Не знаю, какие оправдания могут быть у Гитлера; у германофилов их нет.
1940
Война в Америке
Я сразу заявляю: идея коварного немецкого заговора для захвата и угнетения всех государств на глобусе безнадежно банальна. Кажется, это измышление Мориса Леблана, мистера Филлипса Оппенгейма или Бальдура фон Шираха. Теперь эта идея определенно устарела, у нее характерный привкус 1914 года. Среди ее дефектов – нехватка воображения, гигантизм и полная невероятность. То обстоятельство, что немцы в этом убогом сюжете рассчитывают на косвенное сообщничество японцев и сговорчивых, но коварных итальянцев, делает его еще более комичным… К сожалению, реальность не отличается литературным вкусом. Она наделяет себя любыми правами, даже правом совпадать с Морисом Лебланом. Она ни в чем не испытывает недостатка, даже в нужде. Она настолько переменчива, что в своей переменчивости еще и монотонна. Два века спустя после выхода в свет насмешек Вольтера и Свифта мы с изумлением взирали на Евхаристический конгресс; люди, заклейменные еще Ювеналом, вершат судьбы мира. И не имеет значения, что мы читаем Бертрана Рассела, Пруста и Генри Джеймса: мы живем в примитивном мире Эзопа-раба и пустозвона Маринетти. Судьба наша есть парадокс.
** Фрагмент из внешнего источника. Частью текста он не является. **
/-! ### softReset: CLR -/

@[simp] theorem softReset_err (s : State) : (softReset s).err = 0 := (rfl)
@[simp] theorem softReset_errcmd (s : State) : (softReset s).errcmd = 0 := (rfl)
@[simp] theorem softReset_arg0 (s : State) : (softReset s).arg0 = 0 := (rfl)
@[simp] theorem softReset_arg1 (s : State) : (softReset s).arg1 = 0 := (rfl)
@[simp] theorem softReset_res (s : State) : (softReset s).res = 0 := (rfl)
@[simp] theorem softReset_npix (s : State) : (softReset s).npix = 0 := (rfl)
@[simp] theorem softReset_klen (s : State) : (softReset s).klen = 0 := (rfl)
@[simp] theorem softReset_h (s : State) : (softReset s).h = ⟨0, 0, 0, 0⟩ := (rfl)
@[simp] theorem softReset_seed (s : State) : (softReset s).seed = ⟨0, 0, 0, 0⟩ := (rfl)
@[simp] theorem softReset_a0 (s : State) : (softReset s).a0 = 0 := (rfl)
@[simp] theorem softReset_a1 (s : State) : (softReset s).a1 = 0 := (rfl)
@[simp] theorem softReset_kda (s : State) : (softReset s).kda = false := (rfl)
@[simp] theorem softReset_seedv (s : State) : (softReset s).seedv = false := (rfl)
@[simp] theorem softReset_rv0 (s : State) : (softReset s).rv0 = false := (rfl)
@[simp] theorem softReset_rv1 (s : State) : (softReset s).rv1 = false := (rfl)
@[simp] theorem softReset_pv (s : State) : (softReset s).pv = false := (rfl)
@[simp] theorem softReset_perm (s : State) : (softReset s).perm = s.perm := (rfl)
@[simp] theorem softReset_canvas (s : State) : (softReset s).canvas = s.canvas := (rfl)
@[simp] theorem softReset_epoch (s : State) : (softReset s).epoch = s.epoch := (rfl)
@[simp] theorem softReset_inputs (s : State) : (softReset s).inputs = s.inputs := (rfl)
@[simp] theorem softReset_reply (s : State) : (softReset s).reply = s.reply := (rfl)

/-! ### kdOpen: KD.INIT -/

@[simp] theorem kdOpen_err (P : Params) (s : State) : (kdOpen P s).err = s.err := (rfl)
@[simp] theorem kdOpen_errcmd (P : Params) (s : State) : (kdOpen P s).errcmd = s.errcmd := (rfl)
@[simp] theorem kdOpen_arg0 (P : Params) (s : State) : (kdOpen P s).arg0 = s.arg0 := (rfl)
@[simp] theorem kdOpen_arg1 (P : Params) (s : State) : (kdOpen P s).arg1 = s.arg1 := (rfl)
@[simp] theorem kdOpen_res (P : Params) (s : State) : (kdOpen P s).res = s.res := (rfl)
@[simp] theorem kdOpen_npix (P : Params) (s : State) : (kdOpen P s).npix = s.npix := (rfl)
@[simp] theorem kdOpen_klen (P : Params) (s : State) : (kdOpen P s).klen = 0 := (rfl)
@[simp] theorem kdOpen_h (P : Params) (s : State) : (kdOpen P s).h = P.kdInit := (rfl)
@[simp] theorem kdOpen_seed (P : Params) (s : State) : (kdOpen P s).seed = s.seed := (rfl)
@[simp] theorem kdOpen_a0 (P : Params) (s : State) : (kdOpen P s).a0 = s.a0 := (rfl)
@[simp] theorem kdOpen_a1 (P : Params) (s : State) : (kdOpen P s).a1 = s.a1 := (rfl)
@[simp] theorem kdOpen_kda (P : Params) (s : State) : (kdOpen P s).kda = true := (rfl)
@[simp] theorem kdOpen_seedv (P : Params) (s : State) : (kdOpen P s).seedv = false := (rfl)
@[simp] theorem kdOpen_rv0 (P : Params) (s : State) : (kdOpen P s).rv0 = s.rv0 := (rfl)
@[simp] theorem kdOpen_rv1 (P : Params) (s : State) : (kdOpen P s).rv1 = s.rv1 := (rfl)
@[simp] theorem kdOpen_pv (P : Params) (s : State) : (kdOpen P s).pv = s.pv := (rfl)
@[simp] theorem kdOpen_perm (P : Params) (s : State) : (kdOpen P s).perm = s.perm := (rfl)
@[simp] theorem kdOpen_canvas (P : Params) (s : State) : (kdOpen P s).canvas = s.canvas := (rfl)
@[simp] theorem kdOpen_epoch (P : Params) (s : State) : (kdOpen P s).epoch = s.epoch := (rfl)
@[simp] theorem kdOpen_inputs (P : Params) (s : State) : (kdOpen P s).inputs = s.inputs := (rfl)
@[simp] theorem kdOpen_reply (P : Params) (s : State) : (kdOpen P s).reply = s.reply := (rfl)

/-! ### kdAbsorb: KD.ABS -/

@[simp] theorem kdAbsorb_err (P : Params) (k : CodeUnit) (s : State) : (kdAbsorb P k s).err = s.err := (rfl)
@[simp] theorem kdAbsorb_errcmd (P : Params) (k : CodeUnit) (s : State) : (kdAbsorb P k s).errcmd = s.errcmd := (rfl)
@[simp] theorem kdAbsorb_arg0 (P : Params) (k : CodeUnit) (s : State) : (kdAbsorb P k s).arg0 = s.arg0 := (rfl)
@[simp] theorem kdAbsorb_arg1 (P : Params) (k : CodeUnit) (s : State) : (kdAbsorb P k s).arg1 = s.arg1 := (rfl)
@[simp] theorem kdAbsorb_res (P : Params) (k : CodeUnit) (s : State) : (kdAbsorb P k s).res = s.res := (rfl)
@[simp] theorem kdAbsorb_npix (P : Params) (k : CodeUnit) (s : State) : (kdAbsorb P k s).npix = s.npix := (rfl)
@[simp] theorem kdAbsorb_klen (P : Params) (k : CodeUnit) (s : State) : (kdAbsorb P k s).klen = s.klen + 1 := (rfl)
@[simp] theorem kdAbsorb_h (P : Params) (k : CodeUnit) (s : State) : (kdAbsorb P k s).h = kdRound P s.h k := (rfl)
@[simp] theorem kdAbsorb_seed (P : Params) (k : CodeUnit) (s : State) : (kdAbsorb P k s).seed = s.seed := (rfl)
@[simp] theorem kdAbsorb_a0 (P : Params) (k : CodeUnit) (s : State) : (kdAbsorb P k s).a0 = s.a0 := (rfl)
@[simp] theorem kdAbsorb_a1 (P : Params) (k : CodeUnit) (s : State) : (kdAbsorb P k s).a1 = s.a1 := (rfl)
@[simp] theorem kdAbsorb_kda (P : Params) (k : CodeUnit) (s : State) : (kdAbsorb P k s).kda = s.kda := (rfl)
@[simp] theorem kdAbsorb_seedv (P : Params) (k : CodeUnit) (s : State) : (kdAbsorb P k s).seedv = s.seedv := (rfl)
@[simp] theorem kdAbsorb_rv0 (P : Params) (k : CodeUnit) (s : State) : (kdAbsorb P k s).rv0 = s.rv0 := (rfl)
@[simp] theorem kdAbsorb_rv1 (P : Params) (k : CodeUnit) (s : State) : (kdAbsorb P k s).rv1 = s.rv1 := (rfl)
@[simp] theorem kdAbsorb_pv (P : Params) (k : CodeUnit) (s : State) : (kdAbsorb P k s).pv = s.pv := (rfl)
@[simp] theorem kdAbsorb_perm (P : Params) (k : CodeUnit) (s : State) : (kdAbsorb P k s).perm = s.perm := (rfl)
@[simp] theorem kdAbsorb_canvas (P : Params) (k : CodeUnit) (s : State) : (kdAbsorb P k s).canvas = s.canvas := (rfl)
@[simp] theorem kdAbsorb_epoch (P : Params) (k : CodeUnit) (s : State) : (kdAbsorb P k s).epoch = s.epoch := (rfl)
@[simp] theorem kdAbsorb_inputs (P : Params) (k : CodeUnit) (s : State) : (kdAbsorb P k s).inputs = s.inputs := (rfl)
@[simp] theorem kdAbsorb_reply (P : Params) (k : CodeUnit) (s : State) : (kdAbsorb P k s).reply = s.reply := (rfl)

/-! ### seedGen0: RNG.SEED 0 -/

@[simp] theorem seedGen0_err (s : State) : (seedGen .g0 s).err = s.err := (rfl)
@[simp] theorem seedGen0_errcmd (s : State) : (seedGen .g0 s).errcmd = s.errcmd := (rfl)
@[simp] theorem seedGen0_arg0 (s : State) : (seedGen .g0 s).arg0 = s.arg0 := (rfl)
@[simp] theorem seedGen0_arg1 (s : State) : (seedGen .g0 s).arg1 = s.arg1 := (rfl)
@[simp] theorem seedGen0_res (s : State) : (seedGen .g0 s).res = s.res := (rfl)
@[simp] theorem seedGen0_npix (s : State) : (seedGen .g0 s).npix = s.npix := (rfl)
@[simp] theorem seedGen0_klen (s : State) : (seedGen .g0 s).klen = s.klen := (rfl)
@[simp] theorem seedGen0_h (s : State) : (seedGen .g0 s).h = s.h := (rfl)
@[simp] theorem seedGen0_seed (s : State) : (seedGen .g0 s).seed = s.seed := (rfl)
@[simp] theorem seedGen0_a0 (s : State) : (seedGen .g0 s).a0 = s.arg0 := (rfl)
@[simp] theorem seedGen0_a1 (s : State) : (seedGen .g0 s).a1 = s.a1 := (rfl)
@[simp] theorem seedGen0_kda (s : State) : (seedGen .g0 s).kda = s.kda := (rfl)
@[simp] theorem seedGen0_seedv (s : State) : (seedGen .g0 s).seedv = s.seedv := (rfl)
@[simp] theorem seedGen0_rv0 (s : State) : (seedGen .g0 s).rv0 = true := (rfl)
@[simp] theorem seedGen0_rv1 (s : State) : (seedGen .g0 s).rv1 = s.rv1 := (rfl)
@[simp] theorem seedGen0_pv (s : State) : (seedGen .g0 s).pv = s.pv := (rfl)
@[simp] theorem seedGen0_perm (s : State) : (seedGen .g0 s).perm = s.perm := (rfl)
@[simp] theorem seedGen0_canvas (s : State) : (seedGen .g0 s).canvas = s.canvas := (rfl)
@[simp] theorem seedGen0_epoch (s : State) : (seedGen .g0 s).epoch = s.epoch := (rfl)
@[simp] theorem seedGen0_inputs (s : State) : (seedGen .g0 s).inputs = s.inputs := (rfl)
@[simp] theorem seedGen0_reply (s : State) : (seedGen .g0 s).reply = s.reply := (rfl)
Le vrai peut quelque-fois n’étre pas vraisemblable[212]. Неправдоподобно, истинно и неоспоримо, что правители Третьего рейха стремятся к мировой империи, к завоеванию земного шара. Я обойдусь здесь без перечня стран, которые уже были захвачены и ограблены, – я не хочу, чтобы эта страница стала бесконечной. Еще вчера наши германофилы доказывали, что на Гитлера наговаривают, что у него и в мыслях не было покушаться на наш континент; сегодня они оправдывают и восславляют очередную германскую агрессию. Они аплодировали вторжению в Норвегию и Грецию, в Советский Союз и в Голландию; не знаю, какими торжествами будет отмечен день, когда пожар перекинется и на наши берега, на наши города. Беспокоиться вовсе не о чем, ведь Гитлер обладает экуменическим милосердием и скоро (если не помешают предатели и евреи) мы насладимся всеми радостями пытки, содомии, изнасилований и массовых казней. Да разве наша пампа не предоставит в избытке Lebensraum[213], эту безграничную и драгоценную субстанцию? Кое-кто, желая лишить нас надежды, возражает, что мы слишком далеки от Германии. Я отвечу, что колонии всегда отдалены от метрополии: Бельгийское Конго не граничит с Бельгией.
1941
Две книги
Свежая книга Герберта Уэллса – «Guide to the New World. A Handbook of Constructive World Revolution»[214] – вовсе не то, чем она может показаться на первый взгляд. Это не просто энциклопедия ругательств, хотя в самых недвусмысленных ее пассажах автор не оставляет камня на камне от фюрера, «визжащего, как заяц, попавший под колесо»; от Геринга, «сокрушителя городов, которые на следующий день подметают осколки стекол и снова принимаются за утренние труды»; от Идена, «этого безутешного вдовца, олицетворяющего Лигу Наций»; от Иосифа Сталина, провозглашающего на своем фантастическом жаргоне диктатуру пролетариата, «хотя ни один человек в мире не сумеет сказать вам ни что такое пролетариат, ни где и каким образом он кому-то диктует»; от «несуразного Айронсайда»; от французских генералов, «парализованных сознанием собственной беспомощности, собранными в Чехословакии танками, криками и слухами, доносящимися из радиотелефонов, и несколькими любителями покомандовать верхом на велосипедах»; от «очевидной воли к поражению» («will of defeat») со стороны британских аристократов; от «мстительных козней» южной Ирландии, от британского министерства иностранных дел, «не пожалевшего, кажется, никаких усилий, чтобы Германия все-таки выиграла войну, которую она уже проиграла»; от сэра Сэмюэла Хора, «политика недалекого ума и невысокого морального достоинства»; от американцев и англичан, «предавших либерализм на фронтах Испании»; от тех, кто считает, будто эта война есть «война идеологий», а не преступное выражение «нынешнего хаоса», и от простаков, полагающих, что достаточно изгнать или победить демонов по имени Геринг и Гитлер, чтобы на земле воцарился рай.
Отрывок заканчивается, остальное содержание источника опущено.